Receita aperta cerco a ‘não residente’ em ações

Além de dar por encerrada a fase de autorregularização das instituições financeiras que fazem operações envolvendo investimentos de não residentes, que são isentos de tributos, mas vinham sendo utilizadas irregularmente por brasileiros, a Receita Federal intensificou em março sua fiscalização e atuação envolvendo negociações feitas diretamente no mercado acionário.

Nesse caso, as autuações (quando a Receita atesta a irregularidade e inicia a cobrança) já estão sendo feitas nas situações em que se identifica que a corretora compra ou vende um papel na bolsa alegando estar operando para um estrangeiro, mas na verdade estaria atuando para um residente que se aproveita de alguma estrutura no exterior.

Os movimentos iniciais da Receita, que começou essa atuação voltada para operações supostamente de não residentes no segundo semestre de 2017, estavam mais voltadas para fundos de investimento, que envolvem valores maiores. Agora, além desses, o Fisco está de olho nos movimentos feitos pelas corretoras, que é mais pulverizado.

O chefe da Delegacia Especial de Maiores Contribuintes da Receita Federal, Marcelo Koji, informou ao Valor que processos já foram abertos tanto em casos de fundos de investimentos, que já vinham sendo acompanhados há mais tempo, como nas operações diretas no mercado acionário, por meio de corretoras de valores. Nesses casos, os contribuintes atingidos estão sujeitos a multas que variam de 75% a 150% sobre o valor não recolhido.

A legislação brasileira oferece incentivo fiscal para investidores não residentes no Brasil e não domiciliados em paraísos fiscais. Conforme o tipo de investimento, os benefícios incluem alíquota zero ou redução de alíquota do Imposto de Renda (IR) e alíquota zero de IOF (Imposto sobre Operações Financeiras). No entanto, desde 2017 a Receita identificou indícios de investidores declarados como estrangeiros que são na verdade residentes.
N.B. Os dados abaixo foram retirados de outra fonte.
/-- LAUNCH_END (R397, R398): the completion cell, whose counts keep their low bits (log entry 65), and MSI-X vector p when IRQ is set. -/
def execLaunchEnd (launch : Nat) (s : State) : Out :=
  match s.launches.find? fun l => l.id == launch with
  | none => .next s
  | some l =>
    match l.status with
    | none => .next s
    | some (code, index) =>
      let fin (s : State) : State :=
        let s : State := { s with launches := s.launches.filter fun x => x.id != l.id }
        if bit l.record 274 then s.raiseMsi l.part else s
      let noCell : State := s.updPart l.part fun p => { p with nocell := min 0xFFFFFF (p.nocell + 1) }
      if lnCompl l.record = 0 then .next (fin s)
      else if code = 4 then .next (fin noCell)
      else
        let w := code + index * 2 ^ 8 + l.steps % 2 ^ 16 * 2 ^ 48 + l.done % 2 ^ 32 * 2 ^ 64 + l.killed % 2 ^ 32 * 2 ^ 96
        match hubWrite s l.ctx (lnCompl l.record) (leBytes 16 w) with
        | .ok _ t => .next (fin t)
        | .fail => .next (fin noCell)
        | .recall f => .next (s.askRecall f)
        | .wait => .next s

end Sys2Proof.Machine
end

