-- ==== Sys2Proof/Machine/Park.lean ====
section
/-!
DEFINITION. Parking (R194 to R199, R386 to R388, R429 to R435): a fault parks its group, the park frame is written and the fault delivered,
and GRESUME, GKILL, UNPARK and PARK; the service ring's entries; foreman faults; the watchdog.
-/
namespace Sys2Proof.Machine
open Sys2Proof

/-! ## The fault record (R429) -/

/-- The 64 bytes of a fault record, as a number. -/
def faultNat (ctx gid cmdIdx : Nat) (f : FaultRec) : Nat :=
  f.time * 2 ^ 448 + f.addr.toNat * 2 ^ 384 + f.pc.toNat * 2 ^ 320 + f.aux.toNat * 2 ^ 256 + f.info.toNat * 2 ^ 224 + ctx * 2 ^ 214 + gid * 2 ^ 197 +
    f.wid * 2 ^ 192 + f.tid * 2 ^ 182 + f.slot * 2 ^ 175 + cmdIdx * 2 ^ 167 + f.agent.toNat * 2 ^ 163 + f.acc.toNat * 2 ^ 160 + f.more * 2 ^ 8 + f.code.toNat

/-- The saved engine commands of a group, in the order of its CMD section: copies, epilogues, guest commands. -/
def State.savedCmds (s : State) (gid : Nat) : List Nat :=
  let c := s.cluster (gidCl gid)
  ((c.copyQ.filter fun x => x.gid == gid).map CopyCmd.id) ++ ((c.epiQ.filter fun x => x.gid == gid).map EpiCmd.id) ++
    s.sites.flatMap fun p => (p.2.cmds.filter fun x => x.gid == gid).map GuestCmd.id

/-- CMDIDX (R429). -/
def State.cmdIdx (s : State) (gid : Nat) (f : FaultRec) : Nat :=
  match f.cmd with
  | some id => ((s.savedCmds gid).findIdx? (· == id)).getD 0xFF
  | none => 0xFF

/-! ## FAULT_PARK (R194, R272) -/

/-- What a group has issued has completed: its loads and atomics, its running passes and epilogues, instructions of R372 under way. -/
def State.quiet (s : State) (gid : Nat) : Bool :=
  let c := s.cluster (gidCl gid)
  !(s.loads.any fun l => l.gid == gid && l.kind != .copy) && !((s.group? gid).any fun g => g.warps.any fun w => w.busy.isSome) && !(c.mma.any fun m => m.gid == gid && m.running) && !(c.epiQ.any fun e => e.gid == gid && e.slot.isSome)

/-- Threads that wait in BAR, GBAR or TBWAIT stand at that instruction again; reservations are lost (R272). -/
def Thread.withdraw (t : Thread) : Thread :=
  let t := { t with resv := none }
  match t.run with
  | .bar _ _ => { t with run := .path }
  | .gbar _ => { t with run := .path }
  | .tbwait _ _ _ => { t with run := .path }
  | _ => t

/-- A halt or a park withdraws what a group waits for: arrivals and SYSCALLs (R241, R272); its running copies stop. -/
def State.withdrawGroup (s : State) (gid : Nat) : State :=
  let s := s.updGroup gid fun g => { g with threads := g.threads.map Thread.withdraw, warps := g.warps.map fun w => { w with sys := none, drains := [] } }
  let s : State := { s with parts := s.parts.map fun p => (p.1, { p.2 with svc := p.2.svc.filter fun e => !(e.kind == 1 && e.gid == gid) }) }
  s.updCluster (gidCl gid) fun c => { c with copyQ := c.copyQ.map fun x => if x.gid == gid && x.st == .running then { x with st := .suspended } else x }

/-- A stopping group is parked. -/
def State.parkNow (s : State) (gid : Nat) (f : FaultRec) : State :=
  (s.withdrawGroup gid).updGroup gid fun g => { g with life := .parked { fault := f, since := s.cyclesOf (gidDie gid) } }

/-- FAULT_PARK (R194): once what the group issued has completed. A stop that PARK asked for is ended by that PARK (R386). -/
def execFaultPark (gid : Nat) (s : State) : Out :=
  match (s.group? gid).map Group.life with
  | some (.stopping f false) => if s.quiet gid then .next (s.parkNow gid f) else .next s
  | _ => .next s

/-! ## The park frame (R196, R432) -/

/-- Offsets of the sections of a frame, its scratch window and its size. -/
structure FrameLay where
  thr : Nat
  vreg : Nat
  ureg : Nat
  chan : Nat
  tbar : Nat
  cmd : Nat
  ring : Nat
  bins : Nat
  win : Nat
  size : Nat

def State.binsOf (s : State) (gid : Nat) : List Bin := (s.core (gidCore gid)).bins.filter fun b => b.gid == gid

def State.frameLay (s : State) (g : Group) : FrameLay :=
  let up (n : Nat) : Nat := (n + 63) / 64 * 64
  let (thr, vreg, ureg, chan) := g.frameSecs
  let tbar := chan + 1024
  let cmd := up (tbar + 16 * g.tbars.length)
  let ring := cmd + 128 * (s.savedCmds g.gid).length
  let bins := up (ring + 8 * g.ring.length)
  let win := up (bins + ((s.binsOf g.gid).map fun b => 16 + b.filed.length * (8 + 4 * b.n)).foldl (· + ·) 0)
  ⟨thr, vreg, ureg, chan, tbar, cmd, ring, bins, win, win + g.scr.size⟩

/-- STATE of a thread in the THR section. -/
def Run.frameState : Run → Nat
  | .exited => 1
  | .filed => 2
  | .wsync _ _ => 3
  | _ => 0

/-- A thread's entry in the THR section. -/
def thrNat (t : Thread) : Nat :=
  t.pc.toNat * 2 ^ 64 + t.preds.toNat * 2 ^ 49 + t.run.frameState * 2 ^ 47 + t.fpflags.toNat * 2 ^ 42 + (if t.rfail then 2 ^ 41 else 0) + t.slot * 2 ^ 34 + t.wid * 2 ^ 29

/-- A barrier's record (R170). -/
def tbarNat (b : TBar) : Nat := b.txbal.toNat * 2 ^ 48 + b.arrived * 2 ^ 27 + b.want * 2 ^ 16 + (if b.phase then 2 else 0) + (if b.init then 1 else 0)

/-- The 256-byte header, its fault record included. -/
def headerNat (s : State) (g : Group) (f : FaultRec) (l : FrameLay) (va : BitVec 64) : Nat :=
  let guard := (List.range 16).foldl (fun n i => n + (match g.guard i with
    | none => 0
    | some true => 1
    | some false => 2) * 2 ^ (2 * i)) 0
  let offs := l.thr + l.vreg * 2 ^ 32 + l.ureg * 2 ^ 64 + l.chan * 2 ^ 96 + l.tbar * 2 ^ 128 + l.cmd * 2 ^ 160 + l.ring * 2 ^ 192 + l.bins * 2 ^ 224
  let flags := (if g.pure.isSome then 1 else 0) + (if g.gang.isSome then 2 else 0) + (if g.tdone then 4 else 0)
  g.scr.size * 2 ^ 1504 + guard * 2 ^ 1472 + (va + BitVec.ofNat 64 l.win).toNat * 2 ^ 1408 + offs * 2 ^ 1152 + flags * 2 ^ 1120 + g.ring.length * 2 ^ 1112 +
    g.tbars.length * 2 ^ 1104 + g.threads.length * 2 ^ 1088 + (s.savedCmds g.gid).length % 256 * 2 ^ 1080 + g.sregs * 2 ^ 1072 + g.vregs * 2 ^ 1064 +
    g.warps.length * 2 ^ 1056 + l.size * 2 ^ 1024 + g.task.toNat * 2 ^ 512 + faultNat g.ctx g.gid (s.cmdIdx g.gid f) f

/-- Extends a list of bytes with zeros up to an offset. -/
def padTo (n : Nat) (l : List Byte) : List Byte := l ++ List.replicate (n - l.length) 0

/-- The bytes of a frame up to its scratch window; the sections whose layout the device keeps to itself hold free values. -/
def frameBytes (s : State) (g : Group) (f : FaultRec) (l : FrameLay) (va : BitVec 64) (free : Nat) : List Byte :=
  let own (lo hi : Nat) : List Byte := (List.range (hi - lo)).map fun i => Config.frameByte free (lo + i)
  let b := leBytes 256 (headerNat s g f l va) ++ g.threads.flatMap fun t => leBytes 16 (thrNat t)
  let b := padTo l.vreg b ++ g.threads.flatMap fun t => (List.range g.vregs).flatMap fun i => leBytes 4 (t.rdV i).toNat
  let b := padTo l.ureg b ++ g.warps.flatMap fun w =>
    leBytes 16 (w.rmode.toNat + (if w.dmode then 8 else 0) + w.lease.toNat * 16) ++ (List.range g.sregs).flatMap fun i => leBytes 8 (w.rdS i).toNat
  let b := padTo l.chan b ++ own l.chan l.tbar ++ g.tbars.flatMap fun t => leBytes 16 (tbarNat t)
  padTo l.cmd b ++ own l.cmd l.win

/-! ### The place of a frame (R432) -/

def Ctx.parkBase (c : Ctx) : BitVec 64 := c.img.extractLsb' 384 64
def Ctx.parkSize (c : Ctx) : Nat := fld c.img 383 352

/-- The rank of a foreman's cluster among its partition's clusters (R435). -/
def State.foreRank (s : State) (cl : Nat) : Nat := ((List.range cl).filter fun c => bit (s.part (s.partOfCluster cl)).img (320 + c)).length

/-- Address of a foreman's record in its K context. -/
def State.foreRecord (s : State) (cl : Nat) : BitVec 64 := (s.context (s.part (s.partOfCluster cl)).kctx).parkBase + BitVec.ofNat 64 (1024 * s.foreRank cl)

/-- Clusters whose foreman record stands in a context's park area. -/
def State.foreWritten (s : State) (ctx : Nat) : List Nat :=
  (s.clusters.filter fun p => (match p.2.fore.faulted with
    | some (_, true, _) => true
    | _ => false) && (s.part (s.partOfCluster p.1)).kctx == ctx).map (·.1)

/-- Addresses and sizes in use in a context's park area: frames, and foreman records. -/
def State.parkUsed (s : State) (ctx : Nat) : List (Nat × Nat) :=
  (s.groups.filterMap fun p => if p.2.ctx == ctx then p.2.frameRun.map fun r => (r.1.toNat, (r.2.2 + 65535) / 65536 * 65536) else none) ++
    (s.foreWritten ctx).map fun c => ((s.foreRecord c).toNat, 1024)

/-- A 64 KiB unit of a park area is free. -/
def State.unitFree (s : State) (ctx u : Nat) : Bool :=
  let a := (s.context ctx).parkBase.toNat + 65536 * u
  (s.parkUsed ctx).all fun r => decide (r.1 + r.2 ≤ a) || decide (a + 65536 ≤ r.1)

/-- The lowest run of `n` free units: `run` of them are free just below unit `u`. -/
def State.findRun (s : State) (ctx n : Nat) : Nat → Nat → Nat → Option Nat
  | 0, _, _ => none
  | fuel + 1, u, run =>
    if s.unitFree ctx u then (if run + 1 ≥ n then some (u + 1 - n) else s.findRun ctx n fuel (u + 1) (run + 1))
    else s.findRun ctx n fuel (u + 1) 0

/-- Physical addresses of 64 KiB units of a context, for writing. -/
def unitAddrs (s : State) (ctx : Nat) : List (BitVec 64) → HubRes (List Nat)
  | [] => .ok [] s
  | va :: vas =>
    match translate s (tlbDie 0) 0 ctx va 2 with
    | .fail _ => .fail
    | .recall f => .recall f
    | .blocked => .wait
    | .ok r => match unitAddrs s ctx vas with
      | .ok l t => .ok (s.fwd r.pa :: l) t
      | e => e

/-- Writes a parked group's frame: its address and the state with it. `fail` where it cannot be written now. -/
def writeFrame (s : State) (g : Group) (f : FaultRec) : HubRes (BitVec 64) :=
  let c := s.context g.ctx
  let l := s.frameLay g
  let n := (l.size + 65535) / 65536
  match s.findRun g.ctx n c.parkSize 0 0 with
  | none => .fail
  | some u =>
    let va := c.parkBase + BitVec.ofNat 64 (65536 * u)
    match unitAddrs s g.ctx ((List.range n).map fun i => va + BitVec.ofNat 64 (65536 * i)) with
    | .fail => .fail
    | .recall fr => .recall fr
    | .wait => .wait
    | .ok us _ =>
      let blocks := (List.range (l.size / 64)).map fun b => frameByteAt us (64 * b)
      match physReady s blocks with
      | .recall fr => .recall fr
      | .wait => .wait
      | .fail => .fail
      | .ok _ _ =>
        let (free, s) := s.draw
        let body := frameBytes s g f l va free
        let scr := (List.range g.scr.size).map fun i => SMap.getD (0 : Byte) g.scr.bytes i
        let s := blocks.foldl (fun t pa => t.touch g.ctx pa) s
        let s := hubStore s ((body ++ scr).mapIdx fun i b => (frameByteAt us i, b))
        let win (b : Nat) : Nat := frameByteAt us (l.win + 64 * b)
        let s := g.scr.desc.foldl (fun t d => t.setDesc (win d.1) d.2) s
        let s := g.scr.poison.foldl (fun t b => t.setPoison (t.blk (win b))) s
        let past (d : Nat × BitVec 64 × Nat) : Bool := d.1 == g.ctx && decide (d.2.1.toNat < va.toNat + 65536 * n) && decide (va.toNat < d.2.1.toNat + d.2.2)
        let s : State := { s with deadWin := s.deadWin.filter fun d => !past d }
        .ok va (s.updGroup g.gid fun k => { k with life := match k.life with
          | .parked p => .parked { p with frame := some (va, us, l.size) }
          | x => x })

/-! ### Delivery (R195, R433, R434) -/

/-- A fault in a group of its partition's K context raises MSI-X vector 66. -/
def State.kAlarm (s : State) (ctx part : Nat) : State := if (s.part part).kctx == ctx then s.raiseMsi 66 else s

/-- A KIND 2 entry for a parked group. -/
def State.faultEntry (s : State) (g : Group) (f : FaultRec) (frame : BitVec 64) (handler : Bool) : State :=
  s.service g.part
    { kind := 2, arg := BitVec.ofNat 64 (f.code.toNat + f.agent.toNat * 256 + (if handler then 4096 else 0)), frame := frame, reqno := 0, service := 0
      ctx := g.ctx, gid := g.gid, wid := f.wid }
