-- ==== Sys2Proof/Machine/SysReg.lean ====
section
/-!
DEFINITION. PRDS and PWRS: the system registers (R373 to R375, R377), and the commands on contexts and partitions that PWRS of SYSCMD performs
(R379 to R383).
-/
namespace Sys2Proof.Machine
open Sys2Proof

/-! ## Descriptors (R380, R382) -/

def Ctx.part (c : Ctx) : Nat := fld c.img 115 110
def Ctx.fragq (c : Ctx) : Nat := fld c.img 351 320
def Part.fragq (p : Part) : Nat := fld p.img 95 64

def CtxSt.code : CtxSt → Nat
  | .free => 0
  | .active => 1
  | .swapped => 2
  | .dying => 3

def PartSt.code : PartSt → Nat
  | .free => 0
  | .running => 1
  | .halted => 2
  | .swapped => 3

/-- The image READ gives of a context, TOUCHED and STATE filled in. -/
def Ctx.image (c : Ctx) : BitVec 512 := recPut (recPut c.img 120 8 c.touched.toNat) 106 2 c.st.code

/-- The image READ gives of a partition, STATE filled in. -/
def Part.image (p : Part) : BitVec 512 := recPut p.img 48 2 p.st.code

/-- The fields of a context that CTXUPDATE may change are well formed. -/
def ctxFieldsOk (r : BitVec 512) : Bool :=
  fld r 399 384 == 0 && decide (1 ≤ fld r 383 352 ∧ fld r 383 352 ≤ 65535) && decide (1 ≤ fld r 351 320 ∧ fld r 351 320 ≤ 1048576) && decide (fld r 119 116 ≤ 8)

/-- A well-formed context image (R380). -/
def ctxImageOk (r : BitVec 512) : Bool := fld r 105 0 == 0 && decide (fld r 109 108 ≤ 1) && fld r 459 448 == 0 && ctxFieldsOk r

/-- The RO fields cleared, and the fields CTXUPDATE may change. -/
def ctxStored (r : BitVec 512) : BitVec 512 := recPut (recPut r 120 8 0) 106 2 0
def ctxFixed (r : BitVec 512) : BitVec 512 := recPut (recPut (recPut (recPut (recPut (ctxStored r) 384 64 0) 352 32 0) 320 32 0) 256 64 0) 116 4 0

/-- A well-formed partition image (R382). -/
def partImageOk (r : BitVec 512) : Bool :=
  fld r 47 0 == 0 && fld r 267 256 == 0 && fld r 143 128 == 0 && decide (1 ≤ fld r 127 96) && decide (4 ≤ fld r 53 50)

/-- STATE cleared, and the fields PARTUPDATE may change. -/
def partStored (r : BitVec 512) : BitVec 512 := recPut r 48 2 0
def partFixed (r : BitVec 512) : BitVec 512 := recPut (recPut (recPut (partStored r) 320 192 0) 192 64 0) 96 32 0

/-- Clusters a partition's image names. -/
def imgClusters (r : BitVec 512) : List Nat := (List.range 192).filter fun c => bit r (320 + c)

/-- The clusters may be given to a partition: present, not fenced, and in no other (R383, R442). -/
def clustersFree (s : State) (part : Nat) (r : BitVec 512) : Bool :=
  (imgClusters r).all fun c => s.present c && s.parts.all fun p => p.1 == part || p.2.st == .free || p.2.st == .swapped || !bit p.2.img (320 + c)

/-- FRAGQ given to the contexts of a partition, but for one. -/
def State.fragqGiven (s : State) (part but : Nat) : Nat :=
  (s.ctxs.filter fun p => p.1 != but && p.2.st != .free && p.2.part == part).foldl (fun n p => n + p.2.fragq) 0

/-! ## What a command comes to -/

/-- RESULT, the image a READ command writes, and the state; or a wait. -/
inductive CmdRes where
  | ok (result : Nat) (img : Option (BitVec 512)) (s : State)
  | recall (frag : Nat) (s : State)
  | wait (s : State)

/-! ### Emptying -/

/-- Drops every claim of a cluster, dirty bytes written back first (R161, R444). -/
def State.dropClusterClaims (s : State) (cl : Nat) : State :=
  (s.cluster cl).claims.foldl (fun s c => match s.frags.find? fun f => f.id == c.frag with
    | some f => s.dropClaim cl c.ctx f
    | none => s) s

/-- Some dirty block of a cluster cannot be written back now. -/
def State.dirtyWaits (s : State) (cl : Nat) : Bool := (s.cluster cl).held.any fun h => s.waitsAt (h.blk * 64)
Koji disse que a arrecadação relacionada a essas operações dobrou, de uma média de R$ 500 milhões até 2016 para mais de R$ 1 bilhão por ano. Esse ritmo, acredita, deve ser mantido e pode até aumentar em 2019 com os novos focos de ação do Fisco. Mas ele ressalta que o objetivo da Receita não é arrecadatório e sim o de fazer cumprir a lei, garantindo que o incentivo fiscal seja dado a quem tenha direito.

“A Receita não quer prejudicar o mercado de capitais. Não estamos em uma procura desenfreada por arrecadação. Quem faz o correto não tem o que temer”, disse o delegado, explicando que, além das multas, a fraude na declaração de não residente enseja processos por sonegação e crime contra a ordem tributária. “Nós começamos com operações de valores maiores e agora estamos chegando nos investidores de bolsa”, completou Koji.

Neste ano e meio de conversas com o sistema financeiro, iniciada com a antecessora de Koji na delegacia de grandes contribuintes, Marcia Meng, houve uma série de reuniões de “conformidade”, que continuaram ocorrendo após a chegada do novo delegado em fevereiro.

Mas a leitura é que agora o mercado já está suficientemente esclarecido para saber que o benefício é válido para estrangeiro e não pode ser utilizado por brasileiros em operações estruturadas fora do país. Uma vez abertos os procedimentos de fiscalização efetivos, não é mais possível ao contribuinte fazer a autorregularização, pagando o que seria devido sem a incidência de multa ou procedimentos administrativos e criminais.

Questionado sobre reclamações de que a Receita estaria desconsiderando casos em que instituições abrem a origem de seus clientes, mas estariam autuando operações porque algumas estruturas acabam passando por paraísos fiscais como Ilhas Cayman, Koji é enfático em dizer que a Receita olha a operação do ponto de vista da “substância econômica” e lembra que a legislação não beneficia operações com paraísos fiscais. “Qual a razão para se passar por Cayman? Qual a substância dessa estrutura”, questionou o auditor.